» Exercise data
-----

/-- Walk the hull from a corner. -/
def hullWalk (pts : List (List Word64)) (start cur : List Word64) : Nat → List (List Word64)
  | 0 => []
  | n + 1 =>
    let nx := hullNext pts cur
    if nx == start || nx == cur then [cur] else cur :: hullWalk pts start nx n

/-- The convex hull, anticlockwise, from the corner with the least x (then y). -/
def hull (pts : List (List Word64)) : List (List Word64) :=
  match pts with
  | [] => []
  | p :: t =>
    let st := t.foldl (fun a b => if flt (vget b 0) (vget a 0) || (feq (vget b 0) (vget a 0) && flt (vget b 1) (vget a 1)) then b else a) p
    hullWalk pts st st pts.length

/-- The rows that hold a point in a hull: one per edge; for a segment its line and two ends (R135). -/
def hullRows (pts h : List (List Word64)) (k kind : Nat) : List LRow :=
  let idx := fun (a : List Word64) => bindId k kind ((pts.findIdx? (· == a)).getD 0)
  let edge := fun (a b : List Word64) =>
    let dx := fsub (vget b 0) (vget a 0)
    let dy := fsub (vget b 1) (vget a 1)
    (⟨[dy, fneg dx], fsub (fmul dy (vget a 0)) (fmul dx (vget a 1)), idx a⟩ : LRow)
  match h with
  | [] => []
  | [_] => []
  | [a, b] =>
    let d := vsub b a
    [edge a b, edge b a, ⟨d, fdot d b, idx b⟩, ⟨vscale (fneg one64) d, fneg (fdot d a), idx a⟩]
  | _ => (List.range h.length).map fun i => edge (h.getD i []) (h.getD ((i + 1) % h.length) [])

/-- The point of a segment nearest to a point. -/
def nearSeg (p a b : List Word64) : List Word64 :=
  let d := vsub b a
  let l := fdot d d
  if feq l 0 then a
  else vadd a (vscale (fmax 0 (fmin one64 (fdiv (fdot (vsub p a) d) l))) d)

/-- The point of a hull nearest to a point outside it. -/
def nearHull (h : List (List Word64)) (p : List Word64) : List Word64 :=
  let c := match h with
    | [] => [[0, 0]]
    | [a] => [a]
    | _ => (List.range h.length).map fun i => nearSeg p (h.getD i []) (h.getD ((i + 1) % h.length) [])
  c.foldl (fun a b => if flt (dist2 p b) (dist2 p a) then b else a) (c.getD 0 [0, 0])

/-- Does a force keep a row? -/
def LRow.ok (r : LRow) (f : List Word64) : Bool := fle (fdot r.coef f) r.hi

/-! Records (R145, R148). -/

/-- The record of KIND (0 ENVELOPE, 1 LIMITS) held from a node. -/
def recOf (l : List InRec) (node kind : Nat) : Option InRec := l.find? fun r => r.node == node && r.kind == kind

/-- A word of a record. -/
def InRec.w (r : InRec) (i : Nat) : Word := r.words.getD i 0

/-- N of a record's header. -/
def InRec.n (r : InRec) : Nat := (r.w 0).toNat / 2 ^ 13 % 32

/-- Is a record stale for a slot at an instant (R148, R137)? -/
def State.stale (s : State) (r : Option InRec) (at' : Stamp) (nvMax : Option Nat) : Bool :=
  match r with
  | none => true
  | some r => decide (sdiff at' r.stamp > 2 * (s.tDp : Int)) || !(r.w 0).getLsbD 20 || (match nvMax with
    | some m => decide (m < r.n)
    | none => false)

/-- The entry of a LIMITS record for an output: its ten words. -/
def InRec.entry (r : InRec) (idx : Nat) : Option (List Word) :=
  ((List.range r.n).find? fun j => (r.w (3 + 10 * j)).toNat % 32 == idx).map fun j => (r.words.drop (3 + 10 * j)).take 10

/-- The sectors of a LIMITS entry. -/
def entrySects (e : List Word) : List (Word × Word) :=
  (List.range (min 4 ((e.getD 0 0).toNat / 32 % 8))).map fun i => (e.getD (2 + 2 * i) 0, e.getD (3 + 2 * i) 0)

/-- What this device's lattice publishes for channel c: SLT_NOW and the active sectors in rad (R207). -/
def State.ownLimits (s : State) (c : Nat) : Word × List (Word × Word) :=
  let rad := fun (n : Nat) => f64to32 (fdiv (fmul (fofNat n) twoPi64) (k64 65536 1))
  if !s.flag (F.KZ_CH_EN c) then (0x7F800000#32, [])
  else (s.word (R.KZ_SLT_NOW c), (List.range 4).filterMap fun k =>
    if (s.get (F.KZ_CST_ACTIVE c) / 2 ^ k) % 2 = 1 then some (rad (s.get (F.KZ_SECT_START c k)), rad (s.get (F.KZ_SECT_END c k))) else none)

/-! The region of a slot (R134 to R136). -/

/-- A slot fixed at zero: every variable bounded to 0, for one kind 9 reason. -/
def ASlot.fixed (a : ASlot) (why : Nat) : ASlot :=
  let z := List.replicate (typVars a.typ) ((0 : Word64), bindId a.k 9 why)
  { a with fix := some why, lo := z, hi := z, hardLo := z.map (·.1), hardHi := z.map (·.1), cone := [], mag := [], rate := [],
           poly := [] }

/-- Unbounded variables. -/
def freeBounds (k n : Nat) (neg : Bool) : List (Word64 × BitVec 16) :=
  (List.range n).map fun v => (if neg then fneg inf64 else inf64, bindId k 6 (2 * v + (if neg then 0 else 1)))

/-- The facets of the inscribed 16-gon of a capacity whose span overlaps the arc W (R134, step 5). -/
def facets (k : Nat) (cap : Word64) (kind : Nat) (w : Option Arc) : List LRow :=
  let step := fdiv pi64 (k64 8 1)
  let d := fmul cap (fcos (fdiv pi64 (k64 16 1)))
  ((List.range 16).filter fun i => match w with
    | none => true
    | some a =>
      let r := wrap2Pi (fsub (fmul step (fofNat i)) a.st)
      feq r 0 || flt r a.len || flt twoPi64 (fadd r step)).map fun i =>
    ⟨dirOf (fmul step (fadd (fofNat i) (k64 1 2))), d, bindId k kind i⟩

/-- The two rows of the cone over W (R134, step 4). -/
def coneRows (w : Arc) : List LRow :=
  let a := dirOf w.st
  let b := dirOf (fadd w.st w.len)
  [⟨[vget a 1, fneg (vget a 0)], 0, w.ids⟩, ⟨[fneg (vget b 1), vget b 0], 0, w.ide⟩]

/-- A slot with its parameters, its output's limits and nothing bounded yet. -/
def State.slotBase (s : State) (k : Nat) (slt : Word) (sects : List (Word × Word)) : ASlot :=
  let t := s.slotTyp k
  let n := typVars t
  let fm := s.slotP k 3
  let okF := fisFin fm && flt 0 fm
  { k := k, typ := t, node := s.get (F.ALC_SLOT_DEST_NODE k), idx := s.get (F.ALC_SLOT_DEST_IDX k),
    scale := if okF then fm else one64, fmax := fm, fix := none, th := s.alc.theta.getD k 0, excl := false, turn := 0,
    fp := (List.range n).map fun i => s.get64 (R.ALC_SLOT_U k i), w := none, cone := [], mag := [], rate := [],
    lo := freeBounds k n true, hi := freeBounds k n false, hardLo := List.replicate n (fneg inf64),
    hardHi := List.replicate n inf64, poly := [], slt := slt, sects := sects }

/-- W and the flags of an azimuth or propeller slot (R134, steps 1 to 4; R135). -/
def State.withArc (s : State) (a : ASlot) : ASlot × Option Arc :=
  let l := s.arcs a.k a.sects
  let quarter := fdiv pi64 (k64 4 1)
  let ra := s.slotP a.k 8
  let dth := if a.typ = 3 || feq ra 0 then quarter else fmul ra s.tDpS
  match chosenArc l a.th with
  | (none, x) => ({ a with excl := x }.fixed 1, none)
  | (some c, x) =>
    let e := c.near a.th
    let a := { a with excl := x, turn := if flt (wrapPi (fsub e.2.1 a.th)) 0 then fneg dth else dth }
    match c.clip a.th (fmin dth quarter) a.k with
    | none => (a.fixed 2, none)
    | some w => ({ a with w := some (w.st, w.len), cone := coneRows w }, some w)

/-- min(1, SLT / FMAX) applied to a propeller's envelope vertices (R135). -/
def State.propPoly (s : State) (k : Nat) (slt : Word) : List (List Word64) :=
  let n := max 3 (min 8 (s.get (F.ALC_SLOT_NV_MAX k)))
  let g := fmin one64 (fdiv (f32to64 slt) (s.slotP k 3))
  let v := fun i => fadd (fmul g (f32to64 (s.word (R.ALC_SLOT_PV k i)))) 0
  (List.range n).map fun i => [v (2 * i), v (2 * i + 1)]

/-- The vertices of an envelope record. Here as in `State.propPoly`, adding zero gives a zero one sign, so that equal points are
equal words. -/
def InRec.verts (e : InRec) : List (List Word64) :=
  (List.range e.n).map fun i => [fadd (f32to64 (e.w (8 + 2 * i))) 0, fadd (f32to64 (e.w (9 + 2 * i))) 0]

/-- A tunnel's bounds from capacity and SLT, then closed by a widened sector on its axis (R135). -/
def State.tunnelBounds (s : State) (a : ASlot) : (Word64 × BitVec 16) × (Word64 × BitVec 16) :=
  let slt := f32to64 a.slt
  let m := s.latMargin
  let al := s.slotP a.k 9
  let barred := fun (x : Word64) => (List.range a.sects.length).find? fun i =>
    let p := a.sects.getD i (0, 0)
    let st := f32to64 p.1
    fle (wrap2Pi (fadd (fsub x st) m)) (fadd (wrap2Pi (fsub (f32to64 p.2) st)) (fadd m m))
  let lo := (fmax (s.slotP a.k 4) (fneg slt), bindId a.k 6 0)
  let hi := (fmin (s.slotP a.k 3) slt, bindId a.k 6 1)
  (match barred (fadd al pi64) with
    | some i => (0, bindId a.k 4 (2 * i + 1))
    | none => lo,
   match barred al with
    | some i => (0, bindId a.k 4 (2 * i))
    | none => hi)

-----

» Exercise prompt
Every line above from the line with "fp := (List.range" to the line with "lo := freeBounds", both included, must be reproduced exactly, and no other line may appear.

» Response
    fp := (List.range n).map fun i => s.get64 (R.ALC_SLOT_U k i), w := none, cone := [], mag := [], rate := [],
    lo := freeBounds k n true, hi := freeBounds k n false, hardLo := List.replicate n (fneg inf64),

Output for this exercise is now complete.